WORK REQUEST: Return every line of the listing that includes the string "operations".

##### DATASET CONTENT

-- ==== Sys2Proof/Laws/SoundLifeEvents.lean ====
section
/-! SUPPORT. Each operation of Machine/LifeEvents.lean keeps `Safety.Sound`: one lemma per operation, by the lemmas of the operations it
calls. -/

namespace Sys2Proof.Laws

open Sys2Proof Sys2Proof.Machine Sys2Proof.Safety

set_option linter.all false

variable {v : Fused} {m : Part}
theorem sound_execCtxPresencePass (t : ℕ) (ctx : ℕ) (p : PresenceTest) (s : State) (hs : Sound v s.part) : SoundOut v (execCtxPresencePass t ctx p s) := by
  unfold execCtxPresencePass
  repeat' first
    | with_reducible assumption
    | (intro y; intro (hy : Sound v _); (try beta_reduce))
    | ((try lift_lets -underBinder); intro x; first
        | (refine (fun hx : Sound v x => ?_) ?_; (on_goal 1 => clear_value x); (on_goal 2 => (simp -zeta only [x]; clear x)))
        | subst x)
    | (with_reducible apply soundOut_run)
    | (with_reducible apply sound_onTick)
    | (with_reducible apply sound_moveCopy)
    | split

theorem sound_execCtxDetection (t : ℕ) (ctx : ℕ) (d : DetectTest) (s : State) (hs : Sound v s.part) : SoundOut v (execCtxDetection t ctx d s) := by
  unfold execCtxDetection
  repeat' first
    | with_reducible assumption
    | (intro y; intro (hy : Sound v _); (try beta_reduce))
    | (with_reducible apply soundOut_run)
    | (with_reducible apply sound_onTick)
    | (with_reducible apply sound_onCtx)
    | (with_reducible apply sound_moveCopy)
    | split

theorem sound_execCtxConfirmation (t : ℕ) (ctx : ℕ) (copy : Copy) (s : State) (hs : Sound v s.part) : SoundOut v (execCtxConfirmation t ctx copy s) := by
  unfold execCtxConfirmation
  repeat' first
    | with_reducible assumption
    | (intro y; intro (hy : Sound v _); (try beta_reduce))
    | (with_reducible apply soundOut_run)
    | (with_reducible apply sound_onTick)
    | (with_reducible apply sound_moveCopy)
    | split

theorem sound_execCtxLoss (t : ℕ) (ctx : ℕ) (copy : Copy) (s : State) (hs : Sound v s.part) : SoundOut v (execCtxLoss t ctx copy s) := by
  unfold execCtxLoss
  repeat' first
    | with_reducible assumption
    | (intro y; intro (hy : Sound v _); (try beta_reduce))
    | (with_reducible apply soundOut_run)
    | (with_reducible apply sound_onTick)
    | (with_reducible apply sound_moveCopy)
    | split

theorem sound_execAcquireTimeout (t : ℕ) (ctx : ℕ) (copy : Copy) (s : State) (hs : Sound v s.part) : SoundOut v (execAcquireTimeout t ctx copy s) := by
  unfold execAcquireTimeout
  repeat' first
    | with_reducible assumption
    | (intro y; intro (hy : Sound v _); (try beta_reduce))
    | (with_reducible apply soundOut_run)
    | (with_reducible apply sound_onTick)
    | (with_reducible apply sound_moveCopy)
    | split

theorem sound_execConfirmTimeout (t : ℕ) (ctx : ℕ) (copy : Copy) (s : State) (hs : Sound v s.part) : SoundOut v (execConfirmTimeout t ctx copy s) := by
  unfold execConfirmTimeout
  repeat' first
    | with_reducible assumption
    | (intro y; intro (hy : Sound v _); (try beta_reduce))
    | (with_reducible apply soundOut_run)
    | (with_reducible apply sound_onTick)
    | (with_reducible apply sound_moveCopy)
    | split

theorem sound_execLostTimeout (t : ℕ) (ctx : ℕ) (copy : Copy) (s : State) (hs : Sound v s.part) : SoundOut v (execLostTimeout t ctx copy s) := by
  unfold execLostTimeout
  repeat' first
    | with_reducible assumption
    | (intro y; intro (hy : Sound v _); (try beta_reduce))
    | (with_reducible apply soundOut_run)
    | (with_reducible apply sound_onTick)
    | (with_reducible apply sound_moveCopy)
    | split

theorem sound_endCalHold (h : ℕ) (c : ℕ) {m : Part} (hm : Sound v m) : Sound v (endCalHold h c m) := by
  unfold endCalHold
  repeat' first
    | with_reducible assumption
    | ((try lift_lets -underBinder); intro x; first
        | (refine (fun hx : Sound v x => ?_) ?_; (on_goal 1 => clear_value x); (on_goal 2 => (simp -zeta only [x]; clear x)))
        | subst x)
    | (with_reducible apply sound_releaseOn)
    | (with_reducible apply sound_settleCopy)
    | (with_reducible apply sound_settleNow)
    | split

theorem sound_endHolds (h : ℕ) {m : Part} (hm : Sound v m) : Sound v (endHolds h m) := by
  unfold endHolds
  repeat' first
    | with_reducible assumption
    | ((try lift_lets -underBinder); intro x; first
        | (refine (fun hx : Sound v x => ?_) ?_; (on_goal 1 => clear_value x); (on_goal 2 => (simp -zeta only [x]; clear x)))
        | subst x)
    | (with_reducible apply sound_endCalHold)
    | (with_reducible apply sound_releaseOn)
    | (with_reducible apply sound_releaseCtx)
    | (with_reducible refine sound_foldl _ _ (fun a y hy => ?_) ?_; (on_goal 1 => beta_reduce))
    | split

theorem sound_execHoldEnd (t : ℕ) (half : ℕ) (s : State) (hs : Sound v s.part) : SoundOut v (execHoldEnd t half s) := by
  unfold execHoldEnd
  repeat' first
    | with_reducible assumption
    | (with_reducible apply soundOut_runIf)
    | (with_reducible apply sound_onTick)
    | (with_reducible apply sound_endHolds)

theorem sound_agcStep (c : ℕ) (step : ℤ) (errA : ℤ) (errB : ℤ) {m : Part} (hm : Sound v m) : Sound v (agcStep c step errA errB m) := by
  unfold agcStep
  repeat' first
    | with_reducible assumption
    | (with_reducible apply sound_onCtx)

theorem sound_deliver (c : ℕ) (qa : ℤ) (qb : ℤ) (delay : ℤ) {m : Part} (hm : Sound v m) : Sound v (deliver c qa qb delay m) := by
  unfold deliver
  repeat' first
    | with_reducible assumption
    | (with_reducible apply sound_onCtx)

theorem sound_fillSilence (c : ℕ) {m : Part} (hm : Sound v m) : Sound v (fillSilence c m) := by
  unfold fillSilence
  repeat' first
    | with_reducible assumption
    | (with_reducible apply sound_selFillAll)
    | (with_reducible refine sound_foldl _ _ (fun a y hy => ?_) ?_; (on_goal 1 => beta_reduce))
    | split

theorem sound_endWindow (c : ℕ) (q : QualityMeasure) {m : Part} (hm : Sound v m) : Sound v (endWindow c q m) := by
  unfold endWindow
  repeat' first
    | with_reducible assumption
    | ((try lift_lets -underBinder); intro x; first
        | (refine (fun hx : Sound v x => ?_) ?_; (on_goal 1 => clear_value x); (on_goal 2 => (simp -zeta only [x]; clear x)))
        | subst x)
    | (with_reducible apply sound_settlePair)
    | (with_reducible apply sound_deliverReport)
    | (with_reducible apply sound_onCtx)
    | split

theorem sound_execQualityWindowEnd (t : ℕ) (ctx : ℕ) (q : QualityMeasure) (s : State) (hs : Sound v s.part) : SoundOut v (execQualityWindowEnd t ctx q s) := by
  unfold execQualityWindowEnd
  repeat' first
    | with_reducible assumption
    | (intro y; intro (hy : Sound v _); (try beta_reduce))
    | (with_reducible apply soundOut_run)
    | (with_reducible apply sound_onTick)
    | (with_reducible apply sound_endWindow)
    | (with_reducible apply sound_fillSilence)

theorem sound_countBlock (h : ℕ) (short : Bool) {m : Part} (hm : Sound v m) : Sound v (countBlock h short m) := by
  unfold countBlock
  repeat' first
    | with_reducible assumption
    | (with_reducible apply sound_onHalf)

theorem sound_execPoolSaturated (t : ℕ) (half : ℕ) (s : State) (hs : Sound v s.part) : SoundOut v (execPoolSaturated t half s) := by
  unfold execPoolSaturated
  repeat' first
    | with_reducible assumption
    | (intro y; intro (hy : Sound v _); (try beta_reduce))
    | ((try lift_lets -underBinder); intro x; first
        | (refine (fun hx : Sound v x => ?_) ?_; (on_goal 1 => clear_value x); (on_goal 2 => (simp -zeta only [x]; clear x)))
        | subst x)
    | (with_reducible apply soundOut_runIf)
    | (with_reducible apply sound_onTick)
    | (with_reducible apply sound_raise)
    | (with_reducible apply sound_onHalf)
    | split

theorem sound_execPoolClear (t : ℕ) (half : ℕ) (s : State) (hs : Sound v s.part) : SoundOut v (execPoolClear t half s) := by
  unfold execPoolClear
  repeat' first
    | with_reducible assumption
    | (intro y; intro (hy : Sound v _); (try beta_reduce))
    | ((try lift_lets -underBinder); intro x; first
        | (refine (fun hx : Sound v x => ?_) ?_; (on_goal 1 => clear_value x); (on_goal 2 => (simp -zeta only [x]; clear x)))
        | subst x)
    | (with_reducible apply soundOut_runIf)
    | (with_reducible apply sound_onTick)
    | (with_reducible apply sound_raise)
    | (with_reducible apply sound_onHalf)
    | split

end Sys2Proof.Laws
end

##########
##### DATASET CONTENT

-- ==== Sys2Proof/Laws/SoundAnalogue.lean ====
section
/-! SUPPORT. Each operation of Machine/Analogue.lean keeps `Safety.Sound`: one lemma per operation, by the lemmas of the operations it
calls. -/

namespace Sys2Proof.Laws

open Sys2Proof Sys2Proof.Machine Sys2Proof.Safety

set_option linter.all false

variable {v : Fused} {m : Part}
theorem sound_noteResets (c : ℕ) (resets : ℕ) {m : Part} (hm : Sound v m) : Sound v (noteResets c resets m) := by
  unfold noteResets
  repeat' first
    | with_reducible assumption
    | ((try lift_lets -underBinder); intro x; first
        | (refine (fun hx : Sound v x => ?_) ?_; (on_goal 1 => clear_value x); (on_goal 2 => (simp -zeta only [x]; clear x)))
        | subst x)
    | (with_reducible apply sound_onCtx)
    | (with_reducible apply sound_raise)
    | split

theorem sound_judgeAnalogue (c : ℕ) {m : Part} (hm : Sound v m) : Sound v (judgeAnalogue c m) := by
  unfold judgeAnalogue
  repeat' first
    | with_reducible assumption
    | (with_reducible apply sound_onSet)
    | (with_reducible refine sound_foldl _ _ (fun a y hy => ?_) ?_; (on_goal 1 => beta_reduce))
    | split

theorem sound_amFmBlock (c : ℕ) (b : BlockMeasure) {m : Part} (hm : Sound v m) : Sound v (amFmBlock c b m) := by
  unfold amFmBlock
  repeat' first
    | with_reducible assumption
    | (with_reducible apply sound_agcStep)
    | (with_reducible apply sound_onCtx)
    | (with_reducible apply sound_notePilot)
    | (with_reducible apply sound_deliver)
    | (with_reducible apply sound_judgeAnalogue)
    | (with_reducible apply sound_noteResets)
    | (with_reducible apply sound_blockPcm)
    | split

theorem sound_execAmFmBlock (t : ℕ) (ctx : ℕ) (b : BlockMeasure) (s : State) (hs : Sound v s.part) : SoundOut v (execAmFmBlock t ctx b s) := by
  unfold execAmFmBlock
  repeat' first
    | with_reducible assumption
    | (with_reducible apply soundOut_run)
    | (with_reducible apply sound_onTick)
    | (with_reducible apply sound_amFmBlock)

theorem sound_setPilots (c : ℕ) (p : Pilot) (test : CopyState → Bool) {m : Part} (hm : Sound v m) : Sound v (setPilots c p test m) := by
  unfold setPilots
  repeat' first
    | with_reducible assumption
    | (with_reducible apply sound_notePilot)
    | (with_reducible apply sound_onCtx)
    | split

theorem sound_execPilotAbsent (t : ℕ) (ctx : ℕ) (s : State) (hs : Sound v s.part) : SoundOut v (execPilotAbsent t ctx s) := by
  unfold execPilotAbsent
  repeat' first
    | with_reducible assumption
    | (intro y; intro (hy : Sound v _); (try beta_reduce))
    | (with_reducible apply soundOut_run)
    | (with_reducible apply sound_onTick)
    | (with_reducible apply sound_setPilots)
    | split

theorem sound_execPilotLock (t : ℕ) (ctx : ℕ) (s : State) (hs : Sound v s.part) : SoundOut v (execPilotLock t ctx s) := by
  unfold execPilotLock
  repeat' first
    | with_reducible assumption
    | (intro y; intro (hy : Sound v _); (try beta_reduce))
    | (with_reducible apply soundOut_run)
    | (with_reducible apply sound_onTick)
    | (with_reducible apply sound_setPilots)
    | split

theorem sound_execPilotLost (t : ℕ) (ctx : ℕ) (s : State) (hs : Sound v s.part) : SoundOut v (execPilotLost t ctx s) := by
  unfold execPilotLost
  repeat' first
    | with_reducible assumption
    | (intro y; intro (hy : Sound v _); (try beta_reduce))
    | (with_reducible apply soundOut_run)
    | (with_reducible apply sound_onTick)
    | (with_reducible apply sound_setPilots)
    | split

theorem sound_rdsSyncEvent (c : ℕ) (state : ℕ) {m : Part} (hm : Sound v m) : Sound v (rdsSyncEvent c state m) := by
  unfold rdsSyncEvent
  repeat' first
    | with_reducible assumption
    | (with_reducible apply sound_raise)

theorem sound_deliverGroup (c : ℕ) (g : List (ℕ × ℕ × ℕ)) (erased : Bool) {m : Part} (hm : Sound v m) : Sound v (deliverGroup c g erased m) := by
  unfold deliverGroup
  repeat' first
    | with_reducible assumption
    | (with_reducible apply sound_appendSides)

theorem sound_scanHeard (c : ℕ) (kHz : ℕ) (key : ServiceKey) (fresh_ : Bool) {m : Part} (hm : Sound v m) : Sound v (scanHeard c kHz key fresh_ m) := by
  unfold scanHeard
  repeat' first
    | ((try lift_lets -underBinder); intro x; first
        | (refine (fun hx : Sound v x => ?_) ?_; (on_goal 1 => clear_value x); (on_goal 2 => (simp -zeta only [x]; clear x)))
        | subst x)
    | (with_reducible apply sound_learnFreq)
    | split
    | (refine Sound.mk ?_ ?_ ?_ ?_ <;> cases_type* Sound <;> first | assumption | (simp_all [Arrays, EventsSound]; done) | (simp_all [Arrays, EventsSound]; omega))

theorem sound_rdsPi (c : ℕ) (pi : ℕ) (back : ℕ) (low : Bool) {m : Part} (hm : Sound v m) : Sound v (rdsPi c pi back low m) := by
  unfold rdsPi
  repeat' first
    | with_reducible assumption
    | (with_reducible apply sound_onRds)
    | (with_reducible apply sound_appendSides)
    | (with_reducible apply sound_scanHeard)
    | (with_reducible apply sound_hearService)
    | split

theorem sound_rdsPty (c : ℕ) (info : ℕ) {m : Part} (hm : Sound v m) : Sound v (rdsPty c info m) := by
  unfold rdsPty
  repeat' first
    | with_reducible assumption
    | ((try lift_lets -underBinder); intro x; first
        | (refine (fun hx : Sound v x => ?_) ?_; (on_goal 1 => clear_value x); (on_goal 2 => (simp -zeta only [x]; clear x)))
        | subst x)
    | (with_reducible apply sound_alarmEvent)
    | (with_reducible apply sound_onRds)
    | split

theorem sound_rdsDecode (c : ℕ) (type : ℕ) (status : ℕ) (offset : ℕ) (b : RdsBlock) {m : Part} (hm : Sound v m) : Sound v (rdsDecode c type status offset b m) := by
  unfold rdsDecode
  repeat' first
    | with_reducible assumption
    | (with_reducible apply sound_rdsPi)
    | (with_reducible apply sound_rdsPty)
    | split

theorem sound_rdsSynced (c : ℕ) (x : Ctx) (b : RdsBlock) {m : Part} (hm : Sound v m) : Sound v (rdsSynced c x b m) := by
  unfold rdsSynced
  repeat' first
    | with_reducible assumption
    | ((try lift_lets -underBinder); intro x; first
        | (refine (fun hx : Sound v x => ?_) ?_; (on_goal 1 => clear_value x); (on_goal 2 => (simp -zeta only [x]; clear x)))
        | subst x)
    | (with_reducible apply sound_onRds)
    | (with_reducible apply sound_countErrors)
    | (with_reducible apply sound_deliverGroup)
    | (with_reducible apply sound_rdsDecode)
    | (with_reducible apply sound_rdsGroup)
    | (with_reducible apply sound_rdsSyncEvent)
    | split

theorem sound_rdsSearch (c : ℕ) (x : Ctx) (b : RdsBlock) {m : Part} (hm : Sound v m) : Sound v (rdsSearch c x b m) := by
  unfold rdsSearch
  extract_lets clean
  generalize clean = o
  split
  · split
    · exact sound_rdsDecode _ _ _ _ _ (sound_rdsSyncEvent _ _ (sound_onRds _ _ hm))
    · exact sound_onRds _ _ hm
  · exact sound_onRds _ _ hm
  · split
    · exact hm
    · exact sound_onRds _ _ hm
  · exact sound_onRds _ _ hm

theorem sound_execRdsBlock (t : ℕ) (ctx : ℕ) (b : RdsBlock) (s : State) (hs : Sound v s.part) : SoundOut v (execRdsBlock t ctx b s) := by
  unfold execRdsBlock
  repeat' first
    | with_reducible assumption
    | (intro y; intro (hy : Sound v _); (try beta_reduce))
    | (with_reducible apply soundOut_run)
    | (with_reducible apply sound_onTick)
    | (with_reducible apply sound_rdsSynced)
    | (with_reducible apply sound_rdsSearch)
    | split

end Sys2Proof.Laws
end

##########

ANSWER TO THIS TASK:
/-! SUPPORT. Each operation of Machine/LifeEvents.lean keeps `Safety.Sound`: one lemma per operation, by the lemmas of the operations it
/-! SUPPORT. Each operation of Machine/Analogue.lean keeps `Safety.Sound`: one lemma per operation, by the lemmas of the operations it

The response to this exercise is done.